Division of Radiation Oncology Stanford University School of Medicine, Stanford, California 94305, USA.
Regeneron Pharmaceuticals, Incorporated, Tarrytown, New York, 10591, USA.
Department of Molecular Physiology and Biophysics, Vanderbilt University School of Medicine, Nashville TN 37232, USA.
INSERM U 1060, INRA 1235, Universite de Lyon, Faculté de Médecine Lyon Sud - BP12, 69921 OULLINS Cedex, France.
Abramson Family Cancer Research Institute, Howard Hughes Medical Institute, University of Pennsylvania School of Medicine, Philadelphia, Pennsylvania, 19104, USA.
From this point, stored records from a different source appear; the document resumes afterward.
-- ==== Sys2Proof/Decode.lean ====
section
/-! DEFINITION. The encodings (spec/30_encoding.md): frame words (R73 to R77), command words (R78 to R82), the decoder of
script lines and frame words, and the encoder written from the same tables. -/

namespace Sys2Proof

/-! ## Frame words -/

/-- `RMASK` (R74). -/
def Cfg.rmask (cfg : Cfg) : Byte := if cfg.rowActiveLow then 0xFF else 0x00

/-- `CMASK` (R75). -/
def Cfg.cmask (cfg : Cfg) : Byte := if cfg.colActiveLow then 0xFF else 0x00

/-- The one-hot column select `sel(c) = 1 << c` (R75). -/
def sel (c : Column) : Byte := 1#8 <<< c.toNat

/-- The eight columns, left to right (R56). -/
def columns : List Column := [0, 1, 2, 3, 4, 5, 6, 7]

/-- `frame(rb, cb)`: `{rb, cb}` if ROW_FIRST, else `{cb, rb}` (R55, R73). -/
def Cfg.frame (cfg : Cfg) (rb cb : Byte) : FrameWord := if cfg.rowFirst then rb ++ cb else cb ++ rb

/-- Bits 15:8 of a frame word, transmitted first (R73). -/
def firstByte (w : FrameWord) : Byte := w.extractLsb' 8 8

/-- Bits 7:0 of a frame word, transmitted last (R73). -/
def lastByte (w : FrameWord) : Byte := w.extractLsb' 0 8

/-- The row byte of a frame word (R73, R223). -/
def Cfg.rowByte (cfg : Cfg) (w : FrameWord) : Byte := if cfg.rowFirst then firstByte w else lastByte w

/-- The column byte of a frame word (R73, R223). -/
def Cfg.colByte (cfg : Cfg) (w : FrameWord) : Byte := if cfg.rowFirst then lastByte w else firstByte w

/-- `rb = v XOR RMASK`: the row byte on the wire of a column byte in logical polarity (R74, R153). -/
def Cfg.rowPattern (cfg : Cfg) (v : Byte) : Byte := v ^^^ cfg.rmask

/-- `cb = (1 << c) XOR CMASK`: the column byte on the wire that selects column `c` (R75, R154). -/
def Cfg.colSelect (cfg : Cfg) (c : Column) : Byte := sel c ^^^ cfg.cmask

/-- `BLANK = frame(RMASK, CMASK)` (R76). -/
def Cfg.blank (cfg : Cfg) : FrameWord := cfg.frame cfg.rmask cfg.cmask

/-- The data word that shows the byte `v` in column `c`: `frame(v XOR RMASK, sel(c) XOR CMASK)` (R155, R175). -/
def Cfg.dataWord (cfg : Cfg) (v : Byte) (c : Column) : FrameWord := cfg.frame (cfg.rowPattern v) (cfg.colSelect c)

/-- Decoding a 16-bit frame word: every word decodes (R77). BLANK is told apart from the data words, whose byte order is
the configuration's (R73). -/
def decodeFrame (cfg : Cfg) (w : FrameWord) : Instr :=
  if w = cfg.blank then .frameBlank
  else if cfg.rowFirst then .frameDataRowFirst (firstByte w) (lastByte w)
  else .frameDataColFirst (lastByte w) (firstByte w)

/-! ## Command words -/

/-- `op = cmd[33:32]` (R78). -/
def cmdOp (w : CmdWord) : BitVec 2 := w.extractLsb' 32 2

/-- `arg = cmd[31:0]` (R78). -/
def cmdArg (w : CmdWord) : Word32 := w.extractLsb' 0 32

/-- `sext_32(arg)` (R13, R80). -/
def sext32 (arg : Word32) : Int := arg.toInt

/-- Decoding a command word: all four opcodes are assigned and all `2^34` words decode (R79, R82); `arg` of NOP and PUBLISH
is ignored (R81). -/
def decodeCommand (w : CmdWord) : Instr :=
  if cmdOp w = 0b00 then .nop
  else if cmdOp w = 0b01 then .compose (sext32 (cmdArg w))
  else if cmdOp w = 0b10 then .publish
  else .poll (cmdArg w)

/-- The operation of a script line (R84). -/
def decodeLine : Line → Instr
  | .command w => decodeCommand w
  | .tick => .tick
  | .reset => .reset

/-- The instruction of a script line or a frame word. -/
def decode (cfg : Cfg) : Encoded → Instr
  | .line l => decodeLine l
  | .frame w => decodeFrame cfg w

/-! ## Words given as numbers -/

/-- Why a number is no instruction word. -/
inductive DecodeError where
  /-- No format of R70 that has an encoding has this many bits. -/
  | noFormatOfThisWidth
  /-- A bit above the format's 34 or 16 bits is set. -/
  | bitsAboveTheFormat
  deriving DecidableEq, Repr

/-- The command line or the frame word that is the word of `nbits` bits given as a number: CMD34 (34 bits, or the
5 whole bytes that hold them) or FRAME16 (R70). -/
def encodedOfWord (nbits w : Nat) : Except DecodeError Encoded :=
  if nbits = 16 then
    if w < 2 ^ 16 then .ok (.frame (BitVec.ofNat 16 w)) else .error .bitsAboveTheFormat
  else if 34 ≤ nbits ∧ nbits ≤ 40 then
    if w < 2 ^ 34 then .ok (.line (.command (BitVec.ofNat 34 w))) else .error .bitsAboveTheFormat
  else .error .noFormatOfThisWidth

/-- The decoder on a word given as a number, total, rejecting by name. -/
def decodeWord (cfg : Cfg) (nbits w : Nat) : Except DecodeError Instr :=
  match encodedOfWord nbits w with
  | .ok e => .ok (decode cfg e)
  | .error e => .error e

/-- The decoder on an opcode-table row's word, under the configuration of reset. A FRAME16 word has two readings, selected
by ROW_FIRST; the table's number does not say which, and the reset configuration's is taken (log 9). -/
def decodeTableWord (nbits w : Nat) : Option Instr :=
  match decodeWord Config.reference nbits w with
  | .ok i => some i
  | .error _ => none

/-! ## The encoder -/

/-- The command word `{op, arg}` (R78). -/
def cmdWord (op : BitVec 2) (arg : Word32) : CmdWord := op ++ arg

/-- The line or the frame word that stands for an instruction. SCAN, TX, LATCH_PULSE and FontRead have neither:
they are invoked only from inside other operations (R83). A host presents zero where `arg` is ignored (R81); COMPOSE's `arg` is `n mod 2^32` (R84). -/
def encode (cfg : Cfg) : Instr → Option Encoded
  | .nop => some (.line (.command (cmdWord 0b00 0)))
  | .compose n => some (.line (.command (cmdWord 0b01 (BitVec.ofInt 32 n))))
  | .publish => some (.line (.command (cmdWord 0b10 0)))
  | .poll now => some (.line (.command (cmdWord 0b11 now)))
  | .tick => some (.line .tick)
  | .reset => some (.line .reset)
  | .scan => none
  | .tx _ => none
  | .latchPulse => none
  | .fontRead _ => none
  | .frameDataRowFirst rb cb => some (.frame (rb ++ cb))
  | .frameDataColFirst rb cb => some (.frame (cb ++ rb))
  | .frameBlank => some (.frame cfg.blank)

end Sys2Proof
end

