-- ==== Sys2Proof/WellFormed.lean ====
section
/-! DEFINITION. Well-formed configurations (spec/00_scope.md R8), instructions (spec/30_encoding.md R73, R75, R80)
and scripts (spec/42_scanner.md R170). Each check is a Bool. -/

namespace Sys2Proof

/-- R8 (a): no glyph overflows the 8-column buffer. -/
def Cfg.glyphsFit (cfg : Cfg) : Bool :=
  decide (cfg.tensCol.val + 3 ≤ 8) && decide (cfg.onesCol.val + 3 ≤ 8) && decide (cfg.singleCol.val + 3 ≤ 8) &&
    decide (cfg.negMinusCol.val + 2 ≤ 8) && decide (cfg.negDigitCol.val + 3 ≤ 8)

/-- R8 (b): the glyphs of a group are separated by at least one blank column. -/
def Cfg.glyphsSeparated (cfg : Cfg) : Bool :=
  decide (cfg.tensCol.val + 4 ≤ cfg.onesCol.val) && decide (cfg.negMinusCol.val + 3 ≤ cfg.negDigitCol.val)

/-- R8 (c), R208: in TIMER mode a tick period is longer than a scan step, `TICK_DIV >= 102` in the reference timing. -/
def Cfg.noOverrun (cfg : Cfg) : Bool :=
  match cfg.scanMode with
  | .timer => decide (Config.scanCycles < cfg.tickDiv)
  | .polled => true

/-- R8 (d), R262: eight scan steps take less than 20 ms, by `T_TICK` or by `SCAN_INTERVAL` in the host clock's unit. -/
def Cfg.refreshFast (cfg : Cfg) : Bool :=
  match cfg.scanMode with
  | .timer => decide (8 * cfg.tTick < 20000000)
  | .polled => decide (8 * (cfg.scanInterval.toNat * cfg.hostUnit) < 20000000)

/-- A well-formed configuration (R8). -/
def Cfg.wf (cfg : Cfg) : Bool :=
  cfg.glyphsFit && cfg.glyphsSeparated && cfg.noOverrun && cfg.refreshFast

/-- The column byte selects exactly one column line (R75, R154). -/
def Cfg.selectsOne (cfg : Cfg) (cb : Byte) : Bool :=
  columns.any fun c => cb == cfg.colSelect c

/-- The integer fits the 32-bit operand of the command port (R80). -/
def fitsPort (n : Int) : Bool := decide (-2147483648 ≤ n) && decide (n ≤ 2147483647)

/-- A well-formed instruction: COMPOSE's operand fits the port (R80); a data word is laid out in the configuration's
byte order (R73) and selects exactly one column (R75, R77). -/
def Instr.wf (cfg : Cfg) : Instr → Bool
  | .compose n => fitsPort n
  | .frameDataRowFirst _ cb => cfg.rowFirst && cfg.selectsOne cb
  | .frameDataColFirst _ cb => !cfg.rowFirst && cfg.selectsOne cb
  | .nop => true
  | .publish => true
  | .poll _ => true
  | .tick => true
  | .reset => true
  | .scan => true
  | .tx _ => true
  | .latchPulse => true
  | .fontRead _ => true
  | .frameBlank => true

/-- A script the configuration admits: TICK does not exist in POLLED mode, and a script that contains it is refused
(R170, R172). -/
def scriptAdmitted (cfg : Cfg) (script : List Line) : Bool :=
  match cfg.scanMode with
  | .timer => true
  | .polled => script.all fun l => l != .tick

end Sys2Proof
end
UCSF Liver Center, San Francisco General Hospital, 1001 Potrero Ave. Building 40, Room 4102, San Francisco, CA 94110.
Inserm U855/Université Lyon, Faculté Lyon Est Laennec, 7 rue Guillaume Paradin, 69372 Lyon cedex 08, France.
Division of Endocrinology and Metabolism, Stanford University School of Medicine, Stanford, California 94305, USA.
Contributed equally


Insulin initiates diverse hepatic metabolic responses, including gluconeogenic suppression and induction of glycogen synthesis and lipogenesis. The liver possesses a rich sinusoidal capillary network with a higher degree of hypoxia and lower gluconeogenesis in the perivenous zone as compared to the rest of the organ. Here, we show that diverse vascular endothelial growth factor (VEGF) inhibitors improved glucose tolerance in nondiabetic C57BL/6 and diabetic db/db mice, potentiating hepatic insulin signaling with lower gluconeogenic gene expression, higher glycogen storage and suppressed hepatic glucose production. VEGF inhibition induced hepatic hypoxia through sinusoidal vascular regression and sensitized liver insulin signaling through hypoxia-inducible factor-2α (Hif-2α, encoded by Epas1) stabilization. Notably, liver-specific constitutive activation of HIF-2α, but not HIF-1α, was sufficient to augment hepatic insulin signaling through direct and indirect induction of insulin receptor substrate-2 (Irs2), an essential insulin receptor adaptor protein. Further, liver Irs2 was both necessary and sufficient to mediate Hif-2α and Vegf inhibition effects on glucose tolerance and hepatic insulin signaling. These results demonstrate an unsuspected intersection between Hif-2α-mediated hypoxic signaling and hepatic insulin action through Irs2 induction, which can be co-opted by Vegf inhibitors to modulate glucose metabolism. These studies also indicate distinct roles in hepatic metabolism for Hif-1α, which promotes glycolysis, and Hif-2α, which suppresses gluconeogenesis, and suggest new treatment approaches for type 2 diabetes mellitus.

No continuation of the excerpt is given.